**Problem to work on**
This task calls for copying every line in the data below that contains the word "settings".

Entries supplied Block Start

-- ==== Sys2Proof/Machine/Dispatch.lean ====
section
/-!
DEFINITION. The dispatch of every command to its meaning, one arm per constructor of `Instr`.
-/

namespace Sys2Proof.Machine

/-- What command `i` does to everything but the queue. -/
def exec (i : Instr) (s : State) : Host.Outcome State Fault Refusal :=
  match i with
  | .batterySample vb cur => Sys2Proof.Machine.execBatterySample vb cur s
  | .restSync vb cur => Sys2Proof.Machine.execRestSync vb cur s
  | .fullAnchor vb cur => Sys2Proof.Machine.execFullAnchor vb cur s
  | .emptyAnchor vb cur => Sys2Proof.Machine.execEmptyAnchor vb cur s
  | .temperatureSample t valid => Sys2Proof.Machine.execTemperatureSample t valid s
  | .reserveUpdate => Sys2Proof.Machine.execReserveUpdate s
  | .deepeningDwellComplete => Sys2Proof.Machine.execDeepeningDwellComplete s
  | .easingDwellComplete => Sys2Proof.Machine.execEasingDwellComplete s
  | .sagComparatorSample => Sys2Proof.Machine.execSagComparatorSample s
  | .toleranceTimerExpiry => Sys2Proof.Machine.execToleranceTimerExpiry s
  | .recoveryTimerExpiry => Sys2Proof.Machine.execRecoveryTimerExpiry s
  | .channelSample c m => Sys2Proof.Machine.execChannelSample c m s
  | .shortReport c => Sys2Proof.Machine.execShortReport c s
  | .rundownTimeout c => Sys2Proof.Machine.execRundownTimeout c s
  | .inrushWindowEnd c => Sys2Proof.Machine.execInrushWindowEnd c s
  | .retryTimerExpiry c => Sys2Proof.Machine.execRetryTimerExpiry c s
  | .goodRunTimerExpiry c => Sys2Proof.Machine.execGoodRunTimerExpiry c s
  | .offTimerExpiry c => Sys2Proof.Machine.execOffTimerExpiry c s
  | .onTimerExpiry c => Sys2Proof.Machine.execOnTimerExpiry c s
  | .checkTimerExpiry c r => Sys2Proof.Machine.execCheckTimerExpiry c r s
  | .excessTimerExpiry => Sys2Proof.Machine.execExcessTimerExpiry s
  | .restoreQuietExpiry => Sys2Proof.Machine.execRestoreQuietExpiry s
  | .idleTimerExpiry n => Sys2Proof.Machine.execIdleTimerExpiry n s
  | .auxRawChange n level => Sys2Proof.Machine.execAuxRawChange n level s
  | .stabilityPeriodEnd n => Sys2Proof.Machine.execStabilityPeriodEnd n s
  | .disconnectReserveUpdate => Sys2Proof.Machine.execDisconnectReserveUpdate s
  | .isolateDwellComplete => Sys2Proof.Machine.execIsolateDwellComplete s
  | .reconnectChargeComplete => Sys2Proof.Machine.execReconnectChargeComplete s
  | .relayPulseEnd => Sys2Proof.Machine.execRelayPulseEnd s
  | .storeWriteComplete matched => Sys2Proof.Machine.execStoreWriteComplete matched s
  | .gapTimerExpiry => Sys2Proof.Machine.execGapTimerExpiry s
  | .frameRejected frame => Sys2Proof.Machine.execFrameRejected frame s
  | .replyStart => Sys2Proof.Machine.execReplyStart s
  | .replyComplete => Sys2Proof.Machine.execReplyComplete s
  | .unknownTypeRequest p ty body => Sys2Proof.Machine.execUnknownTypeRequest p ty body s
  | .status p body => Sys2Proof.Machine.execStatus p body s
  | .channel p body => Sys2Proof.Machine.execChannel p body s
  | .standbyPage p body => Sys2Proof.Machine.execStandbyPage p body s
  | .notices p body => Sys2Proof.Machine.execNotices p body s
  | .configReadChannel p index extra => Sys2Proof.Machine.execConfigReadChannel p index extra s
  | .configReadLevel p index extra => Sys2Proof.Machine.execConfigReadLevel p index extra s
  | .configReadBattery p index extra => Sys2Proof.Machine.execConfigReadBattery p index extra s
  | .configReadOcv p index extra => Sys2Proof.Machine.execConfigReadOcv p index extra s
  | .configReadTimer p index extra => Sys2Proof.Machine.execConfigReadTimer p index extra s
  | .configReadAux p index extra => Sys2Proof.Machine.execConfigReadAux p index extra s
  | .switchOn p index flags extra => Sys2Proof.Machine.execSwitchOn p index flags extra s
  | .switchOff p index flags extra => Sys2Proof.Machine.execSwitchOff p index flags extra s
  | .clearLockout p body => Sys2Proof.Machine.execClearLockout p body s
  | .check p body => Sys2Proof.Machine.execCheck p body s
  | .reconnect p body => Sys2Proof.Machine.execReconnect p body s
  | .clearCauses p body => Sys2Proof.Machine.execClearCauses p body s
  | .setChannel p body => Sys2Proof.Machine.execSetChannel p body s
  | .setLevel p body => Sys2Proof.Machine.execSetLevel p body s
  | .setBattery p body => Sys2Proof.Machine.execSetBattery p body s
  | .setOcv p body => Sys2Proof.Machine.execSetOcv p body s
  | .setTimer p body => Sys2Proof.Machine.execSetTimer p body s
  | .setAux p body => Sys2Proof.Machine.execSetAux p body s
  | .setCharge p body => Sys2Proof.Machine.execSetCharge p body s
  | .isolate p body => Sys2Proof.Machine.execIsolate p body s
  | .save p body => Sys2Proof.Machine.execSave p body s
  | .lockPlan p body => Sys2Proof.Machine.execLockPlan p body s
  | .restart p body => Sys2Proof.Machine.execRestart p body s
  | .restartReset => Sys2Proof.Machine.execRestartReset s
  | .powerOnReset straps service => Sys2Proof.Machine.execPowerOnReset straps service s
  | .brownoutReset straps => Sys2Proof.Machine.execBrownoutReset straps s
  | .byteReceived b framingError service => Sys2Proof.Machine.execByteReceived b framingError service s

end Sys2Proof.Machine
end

Entries supplied Block End
Entries supplied Block Start

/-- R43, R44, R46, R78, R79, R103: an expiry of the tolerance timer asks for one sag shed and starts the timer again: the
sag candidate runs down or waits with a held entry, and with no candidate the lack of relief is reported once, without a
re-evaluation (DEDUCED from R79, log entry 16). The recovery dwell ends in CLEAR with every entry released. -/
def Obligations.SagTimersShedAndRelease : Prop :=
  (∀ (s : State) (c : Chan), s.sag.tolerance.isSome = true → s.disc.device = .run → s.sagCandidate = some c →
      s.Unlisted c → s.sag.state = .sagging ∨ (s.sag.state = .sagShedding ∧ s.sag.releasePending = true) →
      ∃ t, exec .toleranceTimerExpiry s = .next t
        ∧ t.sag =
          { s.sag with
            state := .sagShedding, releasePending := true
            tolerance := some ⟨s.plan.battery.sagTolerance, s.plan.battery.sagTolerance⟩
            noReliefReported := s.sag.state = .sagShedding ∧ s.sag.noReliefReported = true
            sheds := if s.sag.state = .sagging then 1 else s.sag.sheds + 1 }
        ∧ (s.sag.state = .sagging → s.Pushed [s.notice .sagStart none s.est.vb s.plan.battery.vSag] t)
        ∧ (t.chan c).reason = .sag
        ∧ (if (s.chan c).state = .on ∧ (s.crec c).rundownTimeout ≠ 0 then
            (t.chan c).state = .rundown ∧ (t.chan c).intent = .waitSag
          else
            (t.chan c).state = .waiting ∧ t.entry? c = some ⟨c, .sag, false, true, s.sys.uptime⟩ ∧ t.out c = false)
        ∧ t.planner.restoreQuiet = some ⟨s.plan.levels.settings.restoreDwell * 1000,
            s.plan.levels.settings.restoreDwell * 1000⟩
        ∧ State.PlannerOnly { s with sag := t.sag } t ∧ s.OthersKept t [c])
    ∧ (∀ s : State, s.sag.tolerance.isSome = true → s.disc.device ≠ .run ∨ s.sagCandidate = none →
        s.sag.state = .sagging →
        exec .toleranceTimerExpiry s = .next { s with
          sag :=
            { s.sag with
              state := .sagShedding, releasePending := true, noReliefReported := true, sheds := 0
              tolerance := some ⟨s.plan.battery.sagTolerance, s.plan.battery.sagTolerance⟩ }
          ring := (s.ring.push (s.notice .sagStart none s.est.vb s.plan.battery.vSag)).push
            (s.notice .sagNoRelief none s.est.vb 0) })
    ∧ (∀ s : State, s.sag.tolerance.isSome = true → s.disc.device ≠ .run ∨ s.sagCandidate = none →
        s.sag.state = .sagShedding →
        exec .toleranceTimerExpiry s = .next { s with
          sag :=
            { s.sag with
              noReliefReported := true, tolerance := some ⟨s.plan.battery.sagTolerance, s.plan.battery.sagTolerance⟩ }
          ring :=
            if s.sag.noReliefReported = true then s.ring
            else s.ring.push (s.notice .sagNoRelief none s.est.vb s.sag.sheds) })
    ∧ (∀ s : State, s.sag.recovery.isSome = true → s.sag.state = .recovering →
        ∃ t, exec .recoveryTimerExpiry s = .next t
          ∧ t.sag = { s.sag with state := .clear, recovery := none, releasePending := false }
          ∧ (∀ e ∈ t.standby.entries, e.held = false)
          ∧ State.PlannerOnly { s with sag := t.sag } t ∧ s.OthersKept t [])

Entries supplied Block End

**Exercise solution**
        ∧ t.planner.restoreQuiet = some ⟨s.plan.levels.settings.restoreDwell * 1000,
            s.plan.levels.settings.restoreDwell * 1000⟩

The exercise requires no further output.